Mixed strategy: combine purchase options

It’s common to combine multiple capacity purchase options within a single Amazon EKS cluster. This approach optimizes cost, availability, and reliability simultaneously by routing different workloads to the most appropriate capacity source. Customers implement this hybrid strategy using any of the three EKS compute management approaches (EKS Auto Mode, Karpenter, or Node Groups) or combine them within the same cluster.

EKS Auto Mode and Karpenter always provision reserved capacity (ODCRs and Capacity Blocks) first, followed by Spot or On-Demand. You can couple this instance provisioning priority with scheduling your critical workloads on guaranteed capacity, while scheduling flexible workloads on Spot or On-Demand instances. You control workload routing through Kubernetes-native scheduling primitives: nodeSelector targets a specific capacity type, taints and tolerations isolate NVIDIA GPU or AWS Trainium nodes, and topologySpreadConstraints distribute workloads across Availability Zones for high availability.

A well-designed Amazon EKS cluster organizes accelerated compute NodePools or node groups into two categories, Reserved and Burst, each aligned to the workload patterns best suited for the capacity strategy. An example is described below.

Reserved (Guaranteed Capacity)

A gpu-reserved NodePool or node group runs production inference and scheduled large-scale training on reserved capacity (ODCRs and Capacity Blocks), ensuring guaranteed availability for SLA-bound services and planned compute-intensive jobs. This NodePool or node group serves real-time inference endpoints, production model serving, business-critical applications requiring always-on GPU availability with predictable performance, planned distributed training, large-scale fine-tuning experiments, time-bound research projects, and any workload where you know the start time and duration in advance.

Burst (Elastic Capacity)

A gpu-burst NodePool or node group runs experimentation, ad hoc workloads, and batch processing using Spot instances as the primary capacity type with On-Demand fallback, maximizing cost savings for fault-tolerant workloads while ensuring capacity when Spot is unavailable.
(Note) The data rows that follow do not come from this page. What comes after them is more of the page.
/-- R30, R33, R34: an access of another package that fails authentication or repeats a nonce is dropped and counted. Another is performed under
the owner's tables here and answered; one that has no page here, or none that permits it, or that consumes an uncorrectable sector, and
(R8) one beyond a boundary that is down, writes nothing and is answered with an error. At the requester, an answer goes to the lane or the
copy that asked, also where a handler has begun since, and a failed STP is counted; what the retry limit ends has failed. R33: a ring
action is performed here whole, and answered with the records it found. -/
def Obligations.RemoteAccessesServed : Prop :=
  (∀ (s : State) (env : Envelope) (id pkg : Nat) (a : W64) (posted : Bool) (o : Owner), s.phase = .up → s.owner? id = some o →
      s.receives env.port env.frame = true →
      let x := a.toNat
      let die := some (dieOfPort env.port)
      let i (op : RemoteOp) : Instr := .remoteAccess env id pkg a op posted
      let old (n : Nat) : List Byte := o.bytes id s.now x n
      let serves (op : RemoteOp) (data new : List Byte) : Prop := Gives s (i op) fun u =>
        u.mem = (s.putBytes none id x new).mem ∧ u.tx = s.tx ++ [.remoteAnswer pkg true (if posted then [] else data)]
      let free (n : Nat) (k : AccKind) : Prop := o.remoteOk x n k = true ∧ s.badGlobal die o x n = false
      (∀ op, env.authentic = false → Gives s (i op) fun u =>
        u = { s with counters := { s.counters with authFailed := s.counters.authFailed + 1 } }) ∧
      (∀ op, env.authentic = true → env.nonce ∈ o.nonces → Gives s (i op) fun u =>
        u = { s with counters := { s.counters with replayed := s.counters.replayed + 1 } }) ∧
      (env.authentic = true → env.nonce ∉ o.nonces →
      (∀ n, free n .load → serves (.load n) (old n) []) ∧
      (free 8 .fetch → serves .fetch (old 8) []) ∧
      (∀ d, o.remoteOk x d.length .store = true → s.cutOff die o x d.length = false → serves (.store d) [] d) ∧
      (∀ op b, free (atomBytes op) .atomic → serves (.atomic op b) (old (atomBytes op))
        (leBytes (atomBytes op) (AtomOp.apply op (BitVec.ofNat 64 (ofLe (old (atomBytes op)))) b).toNat)) ∧
      (∀ w64 c n, free (if w64 then 8 else 4) .atomic → serves (.compareSwap w64 c n) (old (if w64 then 8 else 4))
        (if ofLe (old (if w64 then 8 else 4)) = c.toNat % 2 ^ (if w64 then 64 else 32) then leBytes (if w64 then 8 else 4) n.toNat else [])) ∧
      (∀ img, free 64 .atomic → serves (.initJoin img) (old 4) (if leAt (old 4) 0 4 = 0 then img else [])) ∧
      (free 64 .atomic → serves .decrement (old 64 ++ [if o.deadJoins.contains x then 0 else 1])
        (if leAt (old 64) 0 4 = 0 then [] else leBytes 4 (leAt (old 64) 0 4 - 1))) ∧
      (∀ op, (o.remoteOk x (remoteShape op).1 (remoteShape op).2 = false ∨ s.cutOff die o x (remoteShape op).1 = true) →
        Gives s (i op) fun u => u = { s.hears id env with tx := s.tx ++ [.remoteAnswer pkg false []] }) ∧
      (∀ op, (∀ d, op ≠ .store d) → s.badGlobal die o x (remoteShape op).1 = true →
        Gives s (i op) fun u => u.mem = s.mem ∧ u.tx = s.tx ++ [.remoteAnswer pkg false []]) ∧
      (∀ op, free 64 .atomic → s.ringBusy id x = false →
        let done := (s.hears id env).ringPerform die [] 0 none id x op
        (∀ y t, done = .ok (y, t) → Gives s (i (.ring op)) fun u =>
          u = { t with tx := t.tx ++ [.remoteAnswer pkg true (if posted then [] else y.bytes)] }) ∧
        (done = .error .malformed → Gives s (i (.ring op)) fun u =>
          u = { s.hears id env with tx := s.tx ++ [.remoteAnswer pkg true malformedAnswer] })))) ∧
  (∀ (s : State) (env : Envelope) (n : Nat) (r : RemoteReq) (ok : Bool) (data : List Byte) (o : Owner), Tab.find s.remote n = some r →
      env.owner = r.owner → Heard s r.owner o env →
      exec (.transportRetryLimitExhausted n) (s.hears r.owner env) = exec (.remoteAcknowledgement env n false []) s ∧
      RemoteEnds s (s.hears r.owner env) (.remoteAcknowledgement env n ok data) n r ok data) ∧
  (∀ (s : State) (n : Nat) (r : RemoteReq), Tab.find s.remote n = some r →
      RemoteEnds s s (.transportRetryLimitExhausted n) n r false []) ∧
  (∀ (s : State) (env : Envelope) (n : Nat) (ok : Bool) (data : List Byte) (o : Owner), Heard s env.owner o env →
      (∀ r, Tab.find s.remote n = some r → r.owner ≠ env.owner) →
      Gives s (.remoteAcknowledgement env n ok data) fun u => u = s.hears env.owner env)
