/-! ### `State.countIllegal` -/

@[simp] theorem State.countIllegal_phase (s : State) (o : Nat) : (s.countIllegal o).phase = s.phase := rfl
@[simp] theorem State.countIllegal_flash (s : State) (o : Nat) : (s.countIllegal o).flash = s.flash := rfl
@[simp] theorem State.countIllegal_repair (s : State) (o : Nat) : (s.countIllegal o).repair = s.repair := rfl
@[simp] theorem State.countIllegal_serial (s : State) (o : Nat) : (s.countIllegal o).serial = s.serial := rfl
@[simp] theorem State.countIllegal_alarmHours (s : State) (o : Nat) : (s.countIllegal o).alarmHours = s.alarmHours := rfl
@[simp] theorem State.countIllegal_trim (s : State) (o : Nat) : (s.countIllegal o).trim = s.trim := rfl
@[simp] theorem State.countIllegal_identity (s : State) (o : Nat) : (s.countIllegal o).identity = s.identity := rfl
@[simp] theorem State.countIllegal_sidebandKey (s : State) (o : Nat) : (s.countIllegal o).sidebandKey = s.sidebandKey := rfl
@[simp] theorem State.countIllegal_measurements (s : State) (o : Nat) : (s.countIllegal o).measurements = s.measurements := rfl
@[simp] theorem State.countIllegal_spdm (s : State) (o : Nat) : (s.countIllegal o).spdm = s.spdm := rfl
@[simp] theorem State.countIllegal_boundaries (s : State) (o : Nat) : (s.countIllegal o).boundaries = s.boundaries := rfl
@[simp] theorem State.countIllegal_ecc (s : State) (o : Nat) : (s.countIllegal o).ecc = s.ecc := rfl
@[simp] theorem State.countIllegal_corrected (s : State) (o : Nat) : (s.countIllegal o).corrected = s.corrected := rfl
@[simp] theorem State.countIllegal_throttled (s : State) (o : Nat) : (s.countIllegal o).throttled = s.throttled := rfl
@[simp] theorem State.countIllegal_powerWithheld (s : State) (o : Nat) : (s.countIllegal o).powerWithheld = s.powerWithheld := rfl
@[simp] theorem State.countIllegal_life (s : State) (o : Nat) : (s.countIllegal o).life = s.life := rfl
@[simp] theorem State.countIllegal_errorLog (s : State) (o : Nat) : (s.countIllegal o).errorLog = s.errorLog := rfl
@[simp] theorem State.countIllegal_badParts (s : State) (o : Nat) : (s.countIllegal o).badParts = s.badParts := rfl
@[simp] theorem State.countIllegal_ports (s : State) (o : Nat) : (s.countIllegal o).ports = s.ports := rfl
@[simp] theorem State.countIllegal_connections (s : State) (o : Nat) : (s.countIllegal o).connections = s.connections := rfl
@[simp] theorem State.countIllegal_counters (s : State) (o : Nat) : (s.countIllegal o).counters = s.counters := rfl
@[simp] theorem State.countIllegal_bootNonces (s : State) (o : Nat) : (s.countIllegal o).bootNonces = s.bootNonces := rfl
@[simp] theorem State.countIllegal_rx (s : State) (o : Nat) : (s.countIllegal o).rx = s.rx := rfl
@[simp] theorem State.countIllegal_tx (s : State) (o : Nat) : (s.countIllegal o).tx = s.tx := rfl
@[simp] theorem State.countIllegal_remote (s : State) (o : Nat) : (s.countIllegal o).remote = s.remote := rfl
@[simp] theorem State.countIllegal_nextRequest (s : State) (o : Nat) : (s.countIllegal o).nextRequest = s.nextRequest := rfl
@[simp] theorem State.countIllegal_ringJobs (s : State) (o : Nat) : (s.countIllegal o).ringJobs = s.ringJobs := rfl
@[simp] theorem State.countIllegal_mem (s : State) (o : Nat) : (s.countIllegal o).mem = s.mem := rfl
@[simp] theorem State.countIllegal_hostMem (s : State) (o : Nat) : (s.countIllegal o).hostMem = s.hostMem := rfl
@[simp] theorem State.countIllegal_nextFrame (s : State) (o : Nat) : (s.countIllegal o).nextFrame = s.nextFrame := rfl
@[simp] theorem State.countIllegal_nextLocal (s : State) (o : Nat) : (s.countIllegal o).nextLocal = s.nextLocal := rfl
@[simp] theorem State.countIllegal_freeFrames (s : State) (o : Nat) : (s.countIllegal o).freeFrames = s.freeFrames := rfl
@[simp] theorem State.countIllegal_epoch (s : State) (o : Nat) : (s.countIllegal o).epoch = s.epoch := rfl
@[simp] theorem State.countIllegal_savedStacks (s : State) (o : Nat) : (s.countIllegal o).savedStacks = s.savedStacks := rfl
@[simp] theorem State.countIllegal_launches (s : State) (o : Nat) : (s.countIllegal o).launches = s.launches := rfl
@[simp] theorem State.countIllegal_teams (s : State) (o : Nat) : (s.countIllegal o).teams = s.teams := rfl
@[simp] theorem State.countIllegal_waves (s : State) (o : Nat) : (s.countIllegal o).waves = s.waves := rfl
@[simp] theorem State.countIllegal_engines (s : State) (o : Nat) : (s.countIllegal o).engines = s.engines := rfl
@[simp] theorem State.countIllegal_saved (s : State) (o : Nat) : (s.countIllegal o).saved = s.saved := rfl
@[simp] theorem State.countIllegal_cores (s : State) (o : Nat) : (s.countIllegal o).cores = s.cores := rfl
@[simp] theorem State.countIllegal_nextId (s : State) (o : Nat) : (s.countIllegal o).nextId = s.nextId := rfl
@[simp] theorem State.countIllegal_inputs (s : State) (o : Nat) : (s.countIllegal o).inputs = s.inputs := rfl
@[simp] theorem State.countIllegal_sched (s : State) (o : Nat) : (s.countIllegal o).sched = s.sched := rfl
@[simp] theorem State.countIllegal_cur (s : State) (o : Nat) : (s.countIllegal o).cur = s.cur := rfl
@[simp] theorem State.countIllegal_atBell (s : State) (o : Nat) : (s.countIllegal o).atBell = s.atBell := rfl
@[simp] theorem State.countIllegal_clock (s : State) (o : Nat) : (s.countIllegal o).clock = s.clock := rfl
@[simp] theorem State.countIllegal_free (s : State) (o : Nat) : (s.countIllegal o).free = s.free := rfl
@[simp] theorem State.countIllegal_ivgil (s : State) (o : Nat) : (s.countIllegal o).ivgil = s.ivgil := rfl
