-- ==== Sys2Proof/Laws/Wave.lean ====
section
/-!
SUPPORT. The register files: what each write leaves as it was, and what reading a register gives after it (R99–R101, R207).
-/
namespace Sys2Proof.Machine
This NodePool or node group serves batch offline inference, data preprocessing pipelines, model evaluation jobs, development and prototyping, unpredictable inference scaling, short-lived debugging sessions, and any workload that implements checkpointing and can handle Spot interruptions or that doesn’t justify a reservation but cannot wait for reserved windows. Workloads on this NodePool or node group implement checkpointing and graceful shutdown to handle node loss within the 2-minute Spot interruption window.

The desired capacity type for workloads is specified using nodeSelector: karpenter.sh/capacity-type: spot (or on-demand, reserved), and weight-based provisioning ensures the cluster scales efficiently across all capacity pools. This architecture gives teams the flexibility to run diverse AI/ML workloads, from experimental notebooks to production inference, within a single EKS cluster while optimizing cost.